* [PROBLEM]:
After locating the line that contains "t.readHalf (slotBase i + 0x70)" in the records below, write out exactly that line and each line after it through the one that contains "t.regs = regsAfterNotice", and nothing else.

* [DATA FOR REVIEW]:

-- ==== Sys2Proof/Certificates/Slice0/Obligations.lean ====
section
/-! DEFINITION. The statements about the model, one `Obligations.<Name>` each, listed in OBLIGATIONS.json. -/

open Sys2Proof Sys2Proof.Machine

/-! ### The machine -/

/-- A step with commands waiting runs the one at the front on the state with the queue's rest. -/
def Obligations.StepRunsTheFrontCommand : Prop :=
  ∀ (c : Instr) (rest : List Instr) (s : State), s.pending = c :: rest →
    step s = exec c { s with pending := rest }

/-- The model's choice (assumptions 2 and 18) of what a step does with no command waiting: the request kept back
longest at the first gate that holds none and keeps one arrives, as HOST_NON_POSTED_REQUEST does at a gate that
keeps none; else the event that is due is taken as its command; else one microsecond passes (R169) and nothing
else changes. -/
def Obligations.EmptyQueueLetsTimePass : Prop :=
  ∀ s : State, s.pending = [] →
    (∀ (i : Slot) (r : HostRequest) (rest : List HostRequest),
      (s.slot i).gate.held = none → (s.slot i).gate.kept = r :: rest →
      (∀ j, j < i → (s.slot j).gate.held ≠ none ∨ (s.slot j).gate.kept = []) →
      step s = .next (hostArrives i r (s.modGate i fun g => { g with kept := rest })) ∧
      ∀ u : State, (u.slot i).gate.held = none → (u.slot i).gate.kept = [] →
        exec (.hostNonPostedRequest i r) u = .next (hostArrives i r u)) ∧
    ((∀ i, (s.slot i).gate.held ≠ none ∨ (s.slot i).gate.kept = []) →
      (∀ c : Instr, s.dueCommand = some c → step s = exec c s) ∧
      (s.dueCommand = none →
        step s = .next { s with timebase := s.timebase + 1, prt := { s.prt with sweep := none } }))

/-- A step never faults and never refuses: it answers a next state. That a command which is untimely, not due or not
presented answers next with the state unchanged is the model's choice (assumptions 2, 8 and 9). In that state no two
live FABRIC entries have come to share a key and no retired tag has come to stand twice or beside a live entry (R37,
R39); in a state whose keys stand apart, no slot's live FABRIC count rises above its quota (R25); and, with READY set, a
slot whose sequencer state has changed shows the count of that moment as its cause stamp (R72). -/
def Obligations.EveryStepAnswersNext : Prop :=
  ∀ s : State, ∃ t, step s = .next t ∧
    (s.KeysApart → t.KeysApart) ∧
    (s.KeysApart → ∀ i, t.liveFabric i ≤ max (s.liveFabric i) (s.slot i).settings.quota) ∧
    (s.regs.ready = true → ∀ i, t.stateOf i ≠ s.stateOf i → (t.seqOf i).causeStamp = t.timebase)

/-- The bounds of `State.Bounded` are kept by every step, whatever command runs: exchange memory in its canonical
form, the notices that wait, the live entries and retired tags, the granted sum, and for each slot the score, the
allowance, the discard counts, the six event counts and the count of lost records. -/
def Obligations.EveryStepKeepsTheBounds : Prop :=
  ∀ s t : State, s.Bounded → step s = .next t → t.Bounded

/-- The state after a power-on reset has the bounds of `State.Bounded` and its keys apart, whatever the input
levels. -/
def Obligations.ResetHasTheBounds : Prop :=
  State.reset.Bounded ∧ ∀ l : InputLevels, (State.powerOn l).Bounded ∧ (State.powerOn l).KeysApart

/-! ### Codes -/

/-- R1: the duration of a code is N times its step, N being C or 256 when C is 0; Table 3 gives the steps
and the range. -/
def Obligations.DurationCodeValues : Prop :=
  ∀ d : DurCode,
    d.micros = (if d.count = 0 then 256 else d.count.toNat) * 16 ^ (d.sel.toNat + 1) ∧
    16 ≤ d.micros ∧ d.micros ≤ 16777216

/-- R156: the kind of an item word, its count, offset or duration code, and the bits that are not read. -/
def Obligations.ItemWordFields : Prop :=
  (∀ w : Word,
    itemOfWord w =
      if w.extractLsb' 28 4 = 1 then
        some (.dataItem (if w.extractLsb' 0 8 = 0 then 256 else (w.extractLsb' 0 8).toNat))
      else if w.extractLsb' 28 4 = 2 then
        some (.repeatItem (if w.extractLsb' 0 8 = 0 then 256 else (w.extractLsb' 0 8).toNat))
      else if w.extractLsb' 28 4 = 3 then some (.seekItem (w.extractLsb' 0 10).toNat)
      else if w.extractLsb' 28 4 = 4 then some (.pauseItem ⟨w.extractLsb' 0 8, w.extractLsb' 8 2⟩)
      else if w.extractLsb' 28 4 = 15 then some .endItem
      else none) ∧
  (∀ w v : Word, (∀ k, k < 10 ∨ 28 ≤ k → w.getLsbD k = v.getLsbD k) → itemOfWord w = itemOfWord v)

/-! ### Notices -/

/-- R163 and R166: a notice with room is written at position produce mod 128 and advances the index; without
room it is dropped and NOTICE_OVERFLOW is set. Nothing else changes. -/
def Obligations.NoticeWrittenOrDropped : Prop :=
  ∀ (k : NoticeKind) (slot code result : Nat) (detail : Word) (s : State),
    Memory.wf s.mem = true → s.regs.ready = true →
    (postNotice k slot code result detail s).regs = regsAfterNotice k s.regs ∧
    noticeReads s (postNotice k slot code result detail s)
      (packBytes k.code slot code (code / 256)) (BitVec.ofNat 32 result) detail ∧
    sameMemory (if noticesWaiting s < 128 then [noticeArea s] else []) s
      (postNotice k slot code result detail s) ∧
    sameSlots [] s (postNotice k slot code result detail s) ∧
    sameBlocks s (postNotice k slot code result detail s) ∧
    sameClock s (postNotice k slot code result detail s)

/-! ### Slot Gates -/

/-- R7, R22, R40: a request in OPEN that is no duplicate, with quota, a free position and an empty pool wait
list, gets a FABRIC entry in the lowest-numbered free position and goes out of the slot port; a retired tag
with its key is removed. In a table whose positions rise, the entries afterwards are the old ones and the new one,
at rising positions, and every position below the one taken is occupied. -/
def Obligations.HostRequestForwarded : Prop :=
  (∀ (l : List (Nat × Entry)) (e : Entry), l.Pairwise (fun x y => x.1 < y.1) → PlacedLowest l e) ∧
  ∀ (i : Slot) (r : HostRequest) (s : State),
    s.gateState i = .opened → (s.slot i).gate.held = none → (s.slot i).gate.kept = [] →
    (∀ x ∈ s.prt.entries, ¬(x.2.origin = .fabric ∧ x.2.slot = i ∧ x.2.requester = r.requester ∧ x.2.tag = r.tag)) →
    s.liveFabric i < (s.slot i).settings.quota → s.prt.entries.length < 96 → s.prt.pool = [] →
    ∃ t, exec (.hostNonPostedRequest i r) s = .next t ∧
      t.prt.entries = placeEntry (lowestFree 0 s.prt.entries)
        ⟨i, .fabric, r.kind, r.requester, r.tag, r.length, r.length * 4, s.timebase, s.timebase, []⟩ s.prt.entries ∧
      t.prt.retired = s.prt.retired.filter (fun k => k != ⟨i, r.requester, r.tag⟩) ∧
      t.prt.pool = [] ∧
      t.slot i = { s.slot i with cardOut := (s.slot i).cardOut ++ [.request r] } ∧
      sameSlots [i] s t ∧ t.regs = s.regs ∧ t.mem = s.mem ∧ t.arb = s.arb ∧ t.engine = s.engine ∧ sameClock s t

/-- R8, R28: a request in OPEN that cannot have an entry at once becomes the held request and its gate joins
the pool wait list at the tail; while a request is held, the next one is kept back. -/
def Obligations.HostRequestHeldOrKept : Prop :=
  ∀ (i : Slot) (r : HostRequest) (s : State),
    ((s.slot i).gate.held ≠ none →
      exec (.hostNonPostedRequest i r) s =
        .next (s.modGate i fun g => { g with kept := g.kept ++ [r] })) ∧
    (s.gateState i = .opened → (s.slot i).gate.held = none → (s.slot i).gate.kept = [] →
      (∀ x ∈ s.prt.entries, ¬(x.2.origin = .fabric ∧ x.2.slot = i ∧ x.2.requester = r.requester ∧ x.2.tag = r.tag)) →
      ¬(s.liveFabric i < (s.slot i).settings.quota ∧ s.prt.entries.length < 96 ∧ s.prt.pool = []) →
      ∃ t, exec (.hostNonPostedRequest i r) s = .next t ∧
        t.prt.pool = s.prt.pool ++ [.gate i] ∧ t.prt.entries = s.prt.entries ∧
        t.prt.retired = s.prt.retired.filter (fun k => k != ⟨i, r.requester, r.tag⟩) ∧
        t.slot i = { s.slot i with gate := { (s.slot i).gate with held := some ⟨r, s.timebase⟩ } } ∧
        sameSlots [i] s t ∧ t.regs = s.regs ∧ t.mem = s.mem ∧ t.arb = s.arb ∧ t.engine = s.engine ∧ sameClock s t)

/-- R10, R7, R37, R17: outside OPEN a request is answered FENCED by stand-in, and a duplicate in OPEN
DUPLICATE_TAG, for its length times 4 bytes in the slot's answer style; no entry and no retired tag changes.
`handAbort` is the abort record of R19. -/
def Obligations.HostRequestStandIns : Prop :=
  ∀ (i : Slot) (r : HostRequest) (s : State), (s.slot i).gate.held = none → (s.slot i).gate.kept = [] →
    let answer : Completion :=
      if (s.slot i).settings.ones then
        ⟨r.requester, r.tag, .success, r.length * 4,
          match r.kind with
          | .configWrite _ => []
          | _ => List.replicate (r.length * 4) 0xFF⟩
      else ⟨r.requester, r.tag, .abort, r.length * 4, []⟩
    let asked : Entry :=
      ⟨i, .fabric, r.kind, r.requester, r.tag, r.length, r.length * 4, s.timebase, s.timebase, []⟩
    let sent := s.modSlot i fun x => { x with hostOut := x.hostOut ++ [.completion answer] }
    (s.gateState i ≠ .opened →
      exec (.hostNonPostedRequest i r) s = .next (handAbort i asked .fenced sent)) ∧
    (s.gateState i = .opened →
      (∃ x ∈ s.prt.entries, x.2.origin = .fabric ∧ x.2.slot = i ∧ x.2.requester = r.requester ∧ x.2.tag = r.tag) →
      exec (.hostNonPostedRequest i r) s = .next (handAbort i asked .duplicateTag sent))

/-- R167, Table 9-6: an abort record with room is written whole at base plus 32 times (produce mod count),
then the produce index rises and the ring-full mark is cleared; a ring of count 0 keeps no record. That the produce index
counts on from the part's own, whatever the host has stored in its field: the model's choice (assumption 17). -/
def Obligations.AbortRecordWritten : Prop :=
  ∀ (i : Slot) (e : Entry) (why : Reason) (s : State),
    ((s.slot i).settings.ringCount = 0 → handAbort i e why s = s) ∧
    (Memory.wf s.mem = true → s.regs.ready = true → 0 < (s.slot i).settings.ringCount →
      (s.slot i).settings.ringCount ≤ 64 → 0x1900 ≤ (s.slot i).settings.ringBase →
      (s.slot i).settings.ringBase + 32 * (s.slot i).settings.ringCount ≤ 0x10000 →
      ((s.slot i).ring.produce - s.abortConsume i).toNat < (s.slot i).settings.ringCount →
      let p := (s.slot i).ring.produce
      let a := (s.slot i).settings.ringBase + 32 * (p.toNat % (s.slot i).settings.ringCount)
      let t := handAbort i e why s
      t.readWord a = packBytes 1 (requestKindCode e.kind) why.code i.val ∧
      t.readWord (a + 4) = packHalves e.requester.toNat e.tag.toNat ∧
      t.readWord (a + 8) = (requestTarget e.kind).setWidth 32 ∧
      t.readWord (a + 12) = (requestTarget e.kind >>> 32).setWidth 32 ∧
      t.readWord (a + 16) = packHalves e.length e.owed ∧
      t.readWord (a + 20) = e.issue ∧ t.readWord (a + 24) = s.timebase ∧
      t.readWord (a + 28) = p.setWidth 32 ∧
      t.readHalf (slotBase i + 0x70) = p + 1 ∧
      t.slot i = { s.slot i with ring := { (s.slot i).ring with produce := p + 1, full := false } } ∧
      sameMemory [(a, 32), (slotBase i + 0x70, 2)] s t ∧
      sameSlots [i] s t ∧ t.regs = s.regs ∧ sameBlocks s t ∧ sameClock s t)

/-- R168: a record that finds no room in a ring of count above 0 is not written; the count of records not
written rises, stopping at 65,535, and is written to the outcome area; the stand-in is sent all the same; the
first loss of a run sets the mark and posts ABORT_RING_FULL, and a loss under the mark posts nothing. That the index and
the count are held in the part, whatever the host has stored in their fields: the model's choice (assumption 17). -/
def Obligations.AbortRecordLost : Prop :=
  ∀ (i : Slot) (e : Entry) (why : Reason) (s : State),
    Memory.wf s.mem = true → s.regs.ready = true → (s.slot i).settings.ringCount ≠ 0 →
    ¬((s.slot i).ring.produce - s.abortConsume i).toNat < (s.slot i).settings.ringCount →
    let n := min ((s.slot i).ring.notWritten + 1) 65535
    let t := standIn i e why s
    (t.slot i).ring = ⟨(s.slot i).ring.produce, n, true⟩ ∧
    t.readHalf (slotBase i + 0x72) = BitVec.ofNat 16 n ∧
    (t.slot i).hostOut =
      (s.slot i).hostOut ++ [.completion (standInFor (s.slot i).settings.ones e)] ∧
    ((s.slot i).ring.full = true →
      t.regs = s.regs ∧ sameMemory [(slotBase i + 0x72, 2)] s t) ∧
    ((s.slot i).ring.full = false →
      t.regs = regsAfterNotice .abortRingFull s.regs ∧
      noticeReads s t (packBytes 8 i.val why.code 0) 0 (BitVec.ofNat 32 n) ∧
      sameMemory [(slotBase i + 0x72, 2), noticeArea s] s t) ∧
    (t.slot i).cardOut = (s.slot i).cardOut ∧ (t.slot i).seq = (s.slot i).seq ∧
    (t.slot i).meter = (s.slot i).meter ∧ (t.slot i).gate = (s.slot i).gate ∧
    sameSlots [i] s t ∧ sameSettings s t ∧ sameBlocks s t ∧ sameClock s t

/-- R11: a host posted write or message goes out of the slot port in OPEN and is not tracked; in DRAIN, FENCED
and PRIVATE it is discarded and counted, with no answer, no health event and no abort record. The count is written
where it changed, so that one that has stopped leaves the field as it stands. -/
def Obligations.PostedWriteForwardedOrCounted : Prop :=
  ∀ (i : Slot) (w : PostedWrite) (s : State),
    (s.gateState i = .opened →
      exec (.hostPostedWrite i w) s =
        .next (s.modSlot i fun r => { r with cardOut := r.cardOut ++ [.posted w] })) ∧
    (s.gateState i ≠ .opened →
      ∃ t, exec (.hostPostedWrite i w) s = .next t ∧
        t.slot i = { s.slot i with gate := { (s.slot i).gate with
          postedDiscarded :=
            if (s.slot i).gate.postedDiscarded < 4294967295 then (s.slot i).gate.postedDiscarded + 1
            else 4294967295 } } ∧
        sameSlots [i] s t ∧ t.regs = s.regs ∧ sameBlocks s t ∧ sameClock s t ∧
        sameMemory [(slotBase i + 0x74, 4)] s t ∧
        ((s.slot i).gate.postedDiscarded = 4294967295 → t.mem = s.mem) ∧
        (s.regs.ready = true → Memory.wf s.mem = true → (s.slot i).gate.postedDiscarded ≠ 4294967295 →
          t.readWord (slotBase i + 0x74) = BitVec.ofNat 32 (t.slot i).gate.postedDiscarded))

/-- R15: a card's request goes to the host in OPEN; in DRAIN a write is discarded and a read answered
UNSUPPORTED toward the card; in FENCED and PRIVATE it is discarded; every one not forwarded is counted. The
count is written where it changed. -/
def Obligations.CardRequestHandled : Prop :=
  ∀ (i : Slot) (r : CardRequest) (s : State),
    (s.gateState i = .opened →
      exec (.cardOriginatedRequest i r) s =
        .next (s.modSlot i fun x => { x with hostOut := x.hostOut ++ [.cardRequest r] })) ∧
    (s.gateState i ≠ .opened →
      ∃ t, exec (.cardOriginatedRequest i r) s = .next t ∧
        t.slot i = { s.slot i with
          cardOut :=
            if s.gateState i = .drain ∧ r.form = .memoryRead then
              (s.slot i).cardOut ++ [.completion ⟨r.requester, r.tag, .unsupported, r.length * 4, []⟩]
            else (s.slot i).cardOut
          gate := { (s.slot i).gate with
            cardDiscarded :=
              if (s.slot i).gate.cardDiscarded < 4294967295 then (s.slot i).gate.cardDiscarded + 1
              else 4294967295 } } ∧
        sameSlots [i] s t ∧ t.regs = s.regs ∧ sameBlocks s t ∧ sameClock s t ∧
        sameMemory [(slotBase i + 0x78, 4)] s t ∧
        ((s.slot i).gate.cardDiscarded = 4294967295 → t.mem = s.mem) ∧
        (s.regs.ready = true → Memory.wf s.mem = true → (s.slot i).gate.cardDiscarded ≠ 4294967295 →
          t.readWord (slotBase i + 0x78) = BitVec.ofNat 32 (t.slot i).gate.cardDiscarded))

* [SOLUTION TO THE EXERCISE]:
      t.readHalf (slotBase i + 0x70) = p + 1 ∧
      t.slot i = { s.slot i with ring := { (s.slot i).ring with produce := p + 1, full := false } } ∧
      sameMemory [(a, 32), (slotBase i + 0x70, 2)] s t ∧
      sameSlots [i] s t ∧ t.regs = s.regs ∧ sameBlocks s t ∧ sameClock s t)

/-- R168: a record that finds no room in a ring of count above 0 is not written; the count of records not
written rises, stopping at 65,535, and is written to the outcome area; the stand-in is sent all the same; the
first loss of a run sets the mark and posts ABORT_RING_FULL, and a loss under the mark posts nothing. That the index and
the count are held in the part, whatever the host has stored in their fields: the model's choice (assumption 17). -/
def Obligations.AbortRecordLost : Prop :=
  ∀ (i : Slot) (e : Entry) (why : Reason) (s : State),
    Memory.wf s.mem = true → s.regs.ready = true → (s.slot i).settings.ringCount ≠ 0 →
    ¬((s.slot i).ring.produce - s.abortConsume i).toNat < (s.slot i).settings.ringCount →
    let n := min ((s.slot i).ring.notWritten + 1) 65535
    let t := standIn i e why s
    (t.slot i).ring = ⟨(s.slot i).ring.produce, n, true⟩ ∧
    t.readHalf (slotBase i + 0x72) = BitVec.ofNat 16 n ∧
    (t.slot i).hostOut =
      (s.slot i).hostOut ++ [.completion (standInFor (s.slot i).settings.ones e)] ∧
    ((s.slot i).ring.full = true →
      t.regs = s.regs ∧ sameMemory [(slotBase i + 0x72, 2)] s t) ∧
    ((s.slot i).ring.full = false →
      t.regs = regsAfterNotice .abortRingFull s.regs ∧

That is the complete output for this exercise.